21. The diagnostic composition of Claim 18, wherein said at least one detectable label is covalently attached to a heterologous domain of said mutant LRP-1.

22. Use of a mutant derivative of low-density lipoprotein receptor related protein-1 (LRP-1) for manufacture of a medicament or diagnostic agent that binds to amyloid-beta (A.beta.) peptide with a greater affinity than the derivative of LRP-1 without the mutation of aspartic acid in one or more calcium-binding fragments of LRP-1.

23. A method of binding amyloid-beta (A.beta.) peptide in a body fluid and/or tissue of a subject, said method comprising:
(a) providing a soluble low-density lipoprotein receptor related protein-1 (LRP-1) mutant and (b) contacting said soluble LRP-1 mutant with at least said body fluid and/or tissue of said subject such that said A.beta. is specifically bound.

24. The method according to Claim 23, wherein said soluble LRP-1 mutant binds said A.beta. inside said subject's body.

25. The method according to Claim 23, wherein said soluble LRP-1 mutant binds said A.beta. outside said subject's body.

26. The method according to any one of Claims 23-25, wherein soluble LRP-1 mutant bound to A.beta.is removed from said subject's body.

27. The method according to any one of Claims 23-25, wherein soluble LRP-1 mutant bound to A.beta. is inactivated such that there is reduced deposition of amyloid in said subject's body.

28. The method according to any one of Claims 23-25 further comprising detecting soluble LRP-1 mutant bound to A.beta..

29. The method according to any one of Claims 23-28, wherein A.beta. is bound in a body fluid selected from the group consisting of blood, plasma, serum, interstitial fluid (ISF), and cerebrospinal fluid (CSF).

30. The method according to any one of Claims 23-28, wherein A.beta. is bound in a tissue selected from the group consisting of brain and other central nervous system tissues, endothelial cells, fibroblasts, smooth muscle cells, and combinations thereof; cerebral arteries, leptomeningial vessels, and temporal arteries; preferably vascular endothelium.

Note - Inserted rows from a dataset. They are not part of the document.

theorem initSteps_unopened (flag : Bool) : EndsUnopened s (initSteps flag s) :=
  (gpioWrite_unopened hs hr _ _).andThen _

end

/-! ### The command -/

/-- A command whose body ended unopened, its address and reset policy latched before or not, ends with BusUnavailable
and nothing done (R271). -/
theorem exec_unopened {i : Instr} {s s1 : State} {body : State → Res Unit}
    (hexec : exec i s = .next (runCommand body s))
    (hs1 : s1 = { beginCommand s with gpioAddr := s1.gpioAddr, gpioResetPol := s1.gpioResetPol })
    (h : EndsUnopened s1 (body (beginCommand s))) :
    ∃ t, exec i s = .next t ∧ Results t 0x01 0 0 ∧ t.handle = .closed ∧ t.busy = false ∧ t.dbuf = s.dbuf ∧
      t.rtcCtrl = s.rtcCtrl ∧ SameDevices s t ∧
      t.history = s.history ++ openEvents s.busPath s.params.retryDelay s.params.maxRetries false := by
  obtain ⟨u, hbody, ht, hd⟩ := h
  rw [hs1] at ht hd
  refine ⟨_, hexec, ?_⟩
  rw [runCommand_err hbody ht.handle]
  refine ⟨⟨rfl, ht.moved.rval, ?_⟩, ht.handle, rfl, ht.moved.dbuf, ht.moved.rtcCtrl, hd, ht.moved.history⟩
  rw [postFailure_rlen, Failure.rlenAfter, ht.moved.rlen]
  rfl

theorem exec_acknowledgeInterrupts_legal {port reg : Byte}
    (h : resolvePortOf port GpioPair.interruptCapture.base = some reg) (s : State) :
    exec (.acknowledgeInterrupts port) s = .next (runCommand (gpioAcknowledge [reg]) s) := by
  simp only [exec, execAcknowledgeInterrupts, h]

theorem exec_initialize_legal {address : Byte} (h : address.toNat ≤ 0x7F) (flag : Byte) (s : State) :
    exec (.initializeGpio address flag) s = .next (runCommand
      (fun s1 => initSteps (boolOperand flag) (latchInit (address.setWidth 7) (boolOperand flag) s1)) s) := by
  simp only [exec, execInitialize, slaveOperand_of_le h]

theorem operands_of_wf_i2cRead {slave reg len : Byte} (h : (Instr.i2cRead slave reg len).wf = true) :
    slave.toNat ≤ 0x7F ∧ len.toNat ≤ 63 := by
  simp only [Instr.wf, Instr.operandFault] at h
  split at h
  · cases h
  · next ha =>
    split at h
    · cases h
    · next hl => exact ⟨by simpa [addressLegal] using ha, by simpa [lenLegal] using hl⟩

/-- Settles O17: with legal arguments every body begins with a transaction, whose open loop fails. -/
theorem refusedOpensEndInBusUnavailable : Obligations.RefusedOpensEndInBusUnavailable := by
  intro i s hs hi hrefused
  have hb : (beginCommand s).handle = .closed := hs
  have hr : OpensRefused (beginCommand s) := hrefused
  cases i
  case busSetup | setBit | testBit | resolvePin | resolvePort | bcdToDecimal | decimalToBcd | setCentury => cases hi
  case i2cRead slave reg len =>
    obtain ⟨ha, hl⟩ := operands_of_wf_i2cRead hi
    exact exec_unopened (exec_i2cRead_legal ha hl reg s) rfl (memRead_unopened hb hr _ _ _).deliver
  case i2cWrite slave reg len =>
    obtain ⟨ha, hl⟩ := operands_of_wf_i2cRead hi
    exact exec_unopened (exec_i2cWrite_legal ha hl reg s) rfl (memWrite_unopened hb hr _ _ _)
  case setPinDirection | setPinPolarity | setInterruptOnPin | setPinInterruptDefault | setPinInterruptType |
      setPinPullup | writePin =>
    obtain ⟨hlo, hhi⟩ := Bool.and_eq_true_iff.1 hi
    exact exec_unopened rfl rfl (pinSet_unopened hb hr (of_decide_eq_true hlo) (of_decide_eq_true hhi) _ _)
  case getPinDirection | getPinPolarity | getInterruptOnPin | getPinInterruptDefault | getPinInterruptType |
      getPinPullup | readPin =>
    obtain ⟨hlo, hhi⟩ := Bool.and_eq_true_iff.1 hi
    exact exec_unopened rfl rfl (pinGet_unopened hb hr (of_decide_eq_true hlo) (of_decide_eq_true hhi) _)
  case setPortDirection | setPortPolarity | setInterruptOnPort | setInterruptDefaults | setInterruptType |
      setPortPullups | writePort =>
    exact exec_unopened rfl rfl (portWrite_unopened hb hr (of_decide_eq_true hi) _ _)
  case getPortDirection | getPortPolarity | getInterruptOnPort | getInterruptDefaults | getInterruptType |
      getPortPullups | readInterruptStatus | readInterruptCapture | readPort | readOutputLatch =>
    exact exec_unopened rfl rfl (portRead_unopened hb hr (of_decide_eq_true hi) _)
  case acknowledgeInterrupts port =>
    obtain ⟨reg, hreg⟩ := resolvePortOf_of_le (of_decide_eq_true hi) GpioPair.interruptCapture.base
    exact exec_unopened (exec_acknowledgeInterrupts_legal hreg s) rfl ((gpioRead_unopened hb hr reg).andThen _)
  case initializeGpio address flag =>
    exact exec_unopened (exec_initialize_legal (of_decide_eq_true hi) flag s) rfl
      (initSteps_unopened (s := latchInit _ _ (beginCommand s)) hb hr _)
  case setDate => exact exec_unopened rfl rfl (memWrite_unopened hb hr _ _ _)
  case readDate => exact exec_unopened rfl rfl ((memRead_unopened hb hr _ _ _).andThen _)
  case enableOutput | disableOutput | setFrequency => exact exec_unopened rfl rfl (writeControl_unopened hb hr _)
  case writeMemory address length =>
    have hw : inWindow s.params address length = true := hi
    exact exec_unopened (exec_writeMemory_inWindow hw) rfl (memWrite_unopened hb hr _ _ _)
  case readMemory address length =>
    have hw : inWindow s.params address length = true := hi
    exact exec_unopened (exec_readMemory_inWindow hw) rfl (memRead_unopened hb hr _ _ _).deliver

end Sys2Proof.Machine
end

/-! ## What is written is read back (O52, O53) -/

section
namespace Sys2Proof.Machine
open Sys2Proof.Safety Sys2Proof.Claims

/-! ### Commands that returned -/

/-- A command whose STATUS is OK returned: its body succeeded (R8, R270). -/
theorem BodyOf.returned {i : Instr} {body : State → Res Unit} (hb : BodyOf i body) {s t : State}
    (hs : s.handle = .closed) (hexec : exec i s = .next (runCommand body s)) (h : exec i s = .next t)
    (hok : t.status = 0x00) : ∃ u, body (beginCommand s) = .ok () u ∧ t = finish u := by
  cases hexec.symm.trans h
  rcases runCommand_cases (hb.leaves hs).handle with ⟨u, hr, ht⟩ | ⟨f, u, -, ht⟩
  · exact ⟨u, hr, ht⟩
  · rw [ht] at hok
    exact absurd hok f.code_ne_ok

/-- A write transaction that succeeded gave the slave the whole buffer. -/
theorem memWrite_ok {a : SlaveAddr} {reg : Byte} {v : List Byte} {s t : State} (hs : s.handle = .closed)
    (h : memWrite a reg v s = .ok () t) :
    (∃ evs, Transacted s t evs) ∧ t.env.devRegs = regsAfterWrite s.env a (reg :: v) := by
  rcases memWrite_cases (slave := a) (reg := reg) (v := v) hs with ⟨t, h', -⟩ | ⟨r, -, t, h', -⟩ |
    ⟨r, -, t, k, -, j, -, h', -⟩ | ⟨r, -, t, h', ht, hd⟩ <;> rw [h] at h' <;> cases h'
  exact ⟨⟨_, ht⟩, hd⟩

/-- A read transaction that succeeded returned `n` bytes, each the environment's or one the oracle fixes. -/
theorem memRead_ok {a : SlaveAddr} {reg : Byte} {n : Nat} {s t : State} {data : List Byte} (hs : s.handle = .closed)
    (h : memRead a reg n s = .ok data t) :
    (∃ evs, Transacted s t evs) ∧ ∃ raw, raw.length = n ∧ data = readReturned s.env a reg n raw := by
  rcases memRead_cases (slave := a) (reg := reg) (n := n) hs with ⟨t, h', -⟩ | ⟨r, -, t, h', -⟩ | ⟨r, -, t, h', -⟩ |
    ⟨r, -, t, data, -, h', -⟩ | ⟨r, -, t, data, hlen, h', ht, -, raw, hdata⟩ <;> rw [h] at h' <;> cases h'
  refine ⟨⟨_, ht⟩, raw, ?_, hdata⟩
  rw [← hlen, hdata, readReturned_length]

31. Use of a mutant low-density lipoprotein receptor related protein-1 (LRP-1) mutant that binds to amyloid-beta (A.beta.) peptide with at least a ten-fold greater affinity than native LRP-1.

32. The use according to Claim 31 to remove A.beta. from a subject's body.

33. The use according to Claim 31 to reduce deposition of amyloid in a subject's body.

34. The use according to Claim 31 to localize A.beta. in a subject's body.

35. The use according to Claim 31 to prevent deposition of A.beta. as amyloid in a subject's body.